The president of the Competition Appeal Tribunal (CAT) has reproached the Law Society for a “deeply unimpressive” explanation of its failure to disclose all the documents it should have done in the Socrates case.
It is the second time that the society’s conduct of the case – which led to last month’s ruling that it abused its dominant position  – has been singled out for criticism by Mr Justice Roth.
The comments came in the costs judgment, although the tribunal found that the failure was not so severe as to warrant an order of indemnity costs.
We reported on Monday  on the tribunal’s order that the society should pay Socrates’ costs of up to the approved budget of £230,000, subject to assessment on the standard basis, if not agreed.

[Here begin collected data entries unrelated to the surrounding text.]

/-- R147 and R150: LD, ST, LDV, STV, ATOM and RED trap, in every executing lane, at the lowest misaligned address; aligned
ones that some lane may not make trap with the lowest refused lane's address, for a refusal by protection or a
kernel-reserved frame first; a missing translation parks the group, with one entry for each page; then a lost domain
traps, and then poison. While the walk of a lane's page waits for a table, or a line of a migrating page waits to be
pulled, the path waits, its requests made. Log entries 19, 39, 53, 64 and 67 give the model's choices among these. -/
def Obligations.AccessTraps : Prop :=
  ∀ (f : FmtM) (s : State),
    let off := fun i => (s.cg.lane i).vpair f.a.toNat + BitVec.ofInt 64 (f.b.toInt * accBytes f)
    let run_ := fun (i : Nat) => s.cg.ureg f.a.toNat + BitVec.ofInt 64 ((f.b.toInt + i) * accBytes f)
    let at_ := fun i => (s.cg.lane i).vpair f.a.toNat
    (∀ sx, MayRun (.ld sx f) s → AccessRefused (.ld sx f) f s needR 0 off) ∧
    (MayRun (.st f) s → AccessRefused (.st f) f s needW 1 off) ∧
    (MayRun (.ldv f) s → AccessRefused (.ldv f) f s needR 0 run_) ∧
    (MayRun (.stv f) s → AccessRefused (.stv f) f s needW 1 run_) ∧
    (∀ far op, MayRun (.atom far op f) s → AccessRefused (.atom far op f) f s needRW 2 at_) ∧
    (∀ far op, MayRun (.red far op f) s → AccessRefused (.red far op f) f s needRW 2 off)

/-- R145, R147 and R155: SLD and SST reach the block's own local store at the 32-bit sum of a and sext(B) × n, trap where the
offset is misaligned or the access passes the end of the block's `.lstore` bytes, and otherwise leave one access for each
executing lane outstanding. -/
def Obligations.LocalStoreIssue : Prop :=
  ∀ (f : FmtM) (s : State),
    let m := s.execLanes f.guard
    let n := accBytes f
    let off := fun i => ((s.cg.lane i).vreg f.a.toNat + BitVec.ofInt 32 (f.b.toInt * n)).toNat
    let accs := fun (data : Lane → BitVec 128) => (lanesOf m).map fun i =>
      ({ lane := i, va := BitVec.ofNat 64 (off i), loc := .ls s.cur.blk (off i), leaf := 0#7, fresh := false
         val := data (s.cg.lane i), val2 := 0#64, done := false, counted := [] } : Acc)
    let good := ∀ i ∈ lanesOf m, off i % n = 0 ∧ off i + n ≤ s.cb.lstore
    (∀ sx, MayRun (.sld sx f) s → good → exec (.sld sx f) s = .next (s.pastWords (s.openOp m f (.load sx) f.d.toNat false true
      (f.ord.getLsbD 0) false false (accs fun _ => 0#128)) 1 0#64)) ∧
    (MayRun (.sst f) s → good → exec (.sst f) s = .next (s.pastWords (s.openOp m f .store 0 false true false
      (f.ord.getLsbD 1) false (accs fun l => l.data f.d.toNat f.wid.toNat)) 1 0#64)) ∧
    (∀ sx i, MayRun (.sld sx f) s → (lanesOf m).find? (fun i => off i % n ≠ 0) = some i →
      exec (.sld sx f) s = .next (s.trappedAt m cMisaligned (BitVec.ofNat 64 (off i)))) ∧
    (∀ sx i, MayRun (.sld sx f) s → (∀ i ∈ lanesOf m, off i % n = 0) →
      (lanesOf m).find? (fun i => s.cb.lstore < off i + n) = some i →
      exec (.sld sx f) s = .next (s.trappedAt m cProtection (BitVec.ofNat 64 (off i)))) ∧
    (∀ i, MayRun (.sst f) s → (lanesOf m).find? (fun i => off i % n ≠ 0) = some i →
      exec (.sst f) s = .next (s.trappedAt m cMisaligned (BitVec.ofNat 64 (off i)))) ∧
    (∀ i, MayRun (.sst f) s → (∀ i ∈ lanesOf m, off i % n = 0) →
      (lanesOf m).find? (fun i => s.cb.lstore < off i + n) = some i →
      exec (.sst f) s = .next (s.trappedAt m cProtection (BitVec.ofNat 64 (off i))))

/-- R162, R163, R164 and R165: PREF, CWB and CINV leave an access outstanding for each sector range of an executing lane
that leads somewhere and skip the others, PREF once the lines of migrating pages are pulled, each waiting while a walk
or a pull of its ranges waits; CDISC does so when every range is made of whole sectors and may be written, and traps
at a range that is not, or as a store does where one may not be written; IPF, IPIN, IUNPIN and FENCE leave one access
for each executing lane. Log entries 39, 45, 64, 67, 71 and 81 give the model's choices among these. -/
def Obligations.CacheRangesAndFences : Prop :=
  ∀ (f : FmtM) (s : State),
    let m := s.execLanes f.guard
    let range := fun (l : Lane) => (l.vpair f.a.toNat, (l.vreg f.b.toNat).toNat)
    let after := fun (kind : OpKind) (noted : State × List Touch) =>
      s.pastWords (noted.1.openOp m f kind 0 false true false false false (noted.2.map lengthAcc)) 1 0#64
    let outer := rangeTouches s m needRange fun l => sectorRange (range l).1 (range l).2
    let outward := s.noteTouches (usable outer)
    let lines := (lanesOf m).map fun i => s.touch needR i (sectorRange ((s.cg.lane i).vpair f.a.toNat) 1).1 64
    let fetched := pullTouches s lines
    let quiet := fun (ts : List Touch) => ∀ u ∈ ts, u.waits = false
    let waits := fun (i : Instr) (t : State) (ts : List Touch) =>
      (∃ u ∈ ts, u.waits = true) → exec i s = .next ((t.askTouches ts).result (.stalled none))
    let plain := fun (kind : OpKind) (accs : List Acc) =>
      s.pastWords (s.openOp m f kind 0 false false false false false accs) 1 0#64
    let text := (lanesOf m).map fun i => plainAcc i (range (s.cg.lane i)).1 (range (s.cg.lane i)).2
    (MayRun (.pref f) s → waits (.pref f) s lines ∧ (quiet lines → waits (.pref f) fetched.1 fetched.2 ∧
      (quiet fetched.2 → exec (.pref f) s =
        .next (after (.pref (f.d.getLsbD 0)) (fetched.1.noteTouches (usable fetched.2)))))) ∧
    (MayRun (.cwb f) s → waits (.cwb f) s outer ∧ (quiet outer → exec (.cwb f) s = .next (after .cwb outward))) ∧
    (MayRun (.cinv f) s → waits (.cinv f) s outer ∧ (quiet outer → exec (.cinv f) s = .next (after .cinv outward))) ∧
    (MayRun (.cdisc f) s →
      (∀ i ∈ lanesOf m, (range (s.cg.lane i)).1.toNat % 64 = 0 ∧ (range (s.cg.lane i)).2 % 64 = 0) →
      (∀ t ∈ rangeTouches s m needW range, t.reaches) →
      exec (.cdisc f) s = .next (after .cdisc (s.noteTouches (rangeTouches s m needW range)))) ∧
    (∀ i, MayRun (.cdisc f) s → (lanesOf m).find? (fun i =>
        (range (s.cg.lane i)).1.toNat % 64 ≠ 0 || (range (s.cg.lane i)).2 % 64 ≠ 0) = some i →
      exec (.cdisc f) s = .next (s.trappedAt m cMisaligned (range (s.cg.lane i)).1)) ∧
    (MayRun (.cdisc f) s →
      (∀ i ∈ lanesOf m, (range (s.cg.lane i)).1.toNat % 64 = 0 ∧ (range (s.cg.lane i)).2 % 64 = 0) →
      Refused (.cdisc f) s s 1 (rangeTouches s m needW range)) ∧
    (MayRun (.ipf f) s → exec (.ipf f) s = .next (plain (.ifill false) text)) ∧
    (MayRun (.ipin f) s → exec (.ipin f) s = .next (plain (.ifill true) text)) ∧
    (MayRun (.iunpin f) s → exec (.iunpin f) s = .next (plain .unpin text)) ∧
    (MayRun (.fence f) s → exec (.fence f) s = .next (plain (.fence f.ord) ((lanesOf m).map fun i => plainAcc i 0#64 0)))

/-! ### The matrix unit, the copy engines and the ladder -/

namespace Sys2Proof.Machine

/-- The pieces of a range of the executing lane that is elected (R172, R176). -/
def State.piecesOf (s : State) (f : FmtA) (need : Need) (addr : DWord) (n : Nat) : List Touch :=
  (rangeChunks 64 addr n).map fun c => s.touch need (lowest (s.execLanes f.guard)) c.1 c.2

/-- What reads at issue answer once nothing holds them back and memory has what they need: the state they lead to, and
their bytes (R230, R240). -/
def State.readsAs (s : State) (nud : Nat) (reads : Reads) (q : State × List (List Byte)) : Prop :=
  s.readBehind reads = false ∧ s.readHeld reads = false ∧ (s.readReady nud reads).2 = true ∧
  (s.readReady nud reads).1.readBytes nud reads = some q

The costs ruling , also published this week, showed that Socrates argued that the tribunal should award indemnity costs, which would have removed the budget cap.
The strongest argument, according to Roth J, was over the Law Society’s failure to disclose the business case for the Conveyancing Quality Scheme and related management board minutes from 2010.
The documents came to light primarily as a result of questioning from one of the tribunal members during the trial and were only disclosed after the hearing.
Last July, the society was ordered to disclose “all policy documents and business plans relating to the inception of the CQS” in so far as it came across them while preparing its witness statement evidence.
Three months later, it told the claimant that “all minutes relevant to the inception of the CQS have already been disclosed to you”.
The society told the tribunal that in preparing the evidence, the 2010 business case “was not identified or relied upon, and as such, it was not disclosed”.
Roth J said: “We have to say that that explanation is not merely regrettable, as [counsel for the Law Society] accepted, but deeply unimpressive.
“We do not think that the failure to disclose these documents is explicable by the fact that this was a fast-track procedure. Although the Law Society was not technically in breach of the tribunal’s order, these documents clearly should have been identified.
“The Law Society disclosed, and its witness, Mr Smithers, indeed relied on, the minutes of the membership board of 19 October 2010. Those minutes state at para 33.1 under the heading ‘CQS Update’, the following: ‘The business case for the CQS would be submitted to the management board on 20 October… for approval.’
“It seems to us that any proper reading of that document would have taken the reader to the minutes of the management board, as there identified, and to the business case, as there expressly referred to.”
The result of the failure was that former president Jonathan Smithers could not be cross-examined on the business case, “as he no doubt otherwise would have been, and we had brief written submissions on it from both sides after the trial was over”.
But Roth J continued: “However, although very unfortunate and, as I said, unimpressive, we do not think that this is so serious as to take the case out of the norm and justify any order of indemnity costs.
“It is a very extreme step to displace the normal requirement that the recoverable costs should be limited to what is proportionate, and this is just one particular, limited incident in the course of proceedings that, although under the fast-track procedure, nonetheless involved disclosure of a substantial number of documents.”
The tribunal also decided against making a costs order over and above the budget. Had the business case been disclosed when it should have been, the work done by the claimant after trial would have been done in the preparation for trial, it concluded.
In the main judgment, the tribunal criticised the figures provided by the society to claim that CQS was loss-making overall and subsidised by practising certificate income, which it emerged were “materially understated”.
The tribunal said: “We are bound to record that it is disappointing, to say the least, that the Law Society produced a schedule of figures in purported compliance with the tribunal’s orders which was wholly unsatisfactory.”
But in the costs judgment, Roth J described this as “sloppy, rather than wilfully misleading, and certainly does not justify taking the case out of the norm so as to entitle Socrates to indemnity costs”.
During the costs hearing, Socrates counsel, Philip Woolfe, argued that the society had treated the company “as a troublemaker from the start, and [dealt] with the case on that basis rather than engaging with the merits of it”.
He explained: “When the claim was intimated, they did not instruct a competition specialist to begin with, they sent the case off to Mills & Reeve in Birmingham. With no disrespect to Mills & Reeve, it was not their competition department who was dealing with it.
“From the time the claim was first intimated, which I think was on 11th January, the first substantive response that Socrates received was when the defence was served in mid-May.
“That was after the Law Society, having instructed competition specialists late in the day [City giant Norton Rose Fulbright], applied for a further four-week extension. That was a very, very long period with no substantive response.”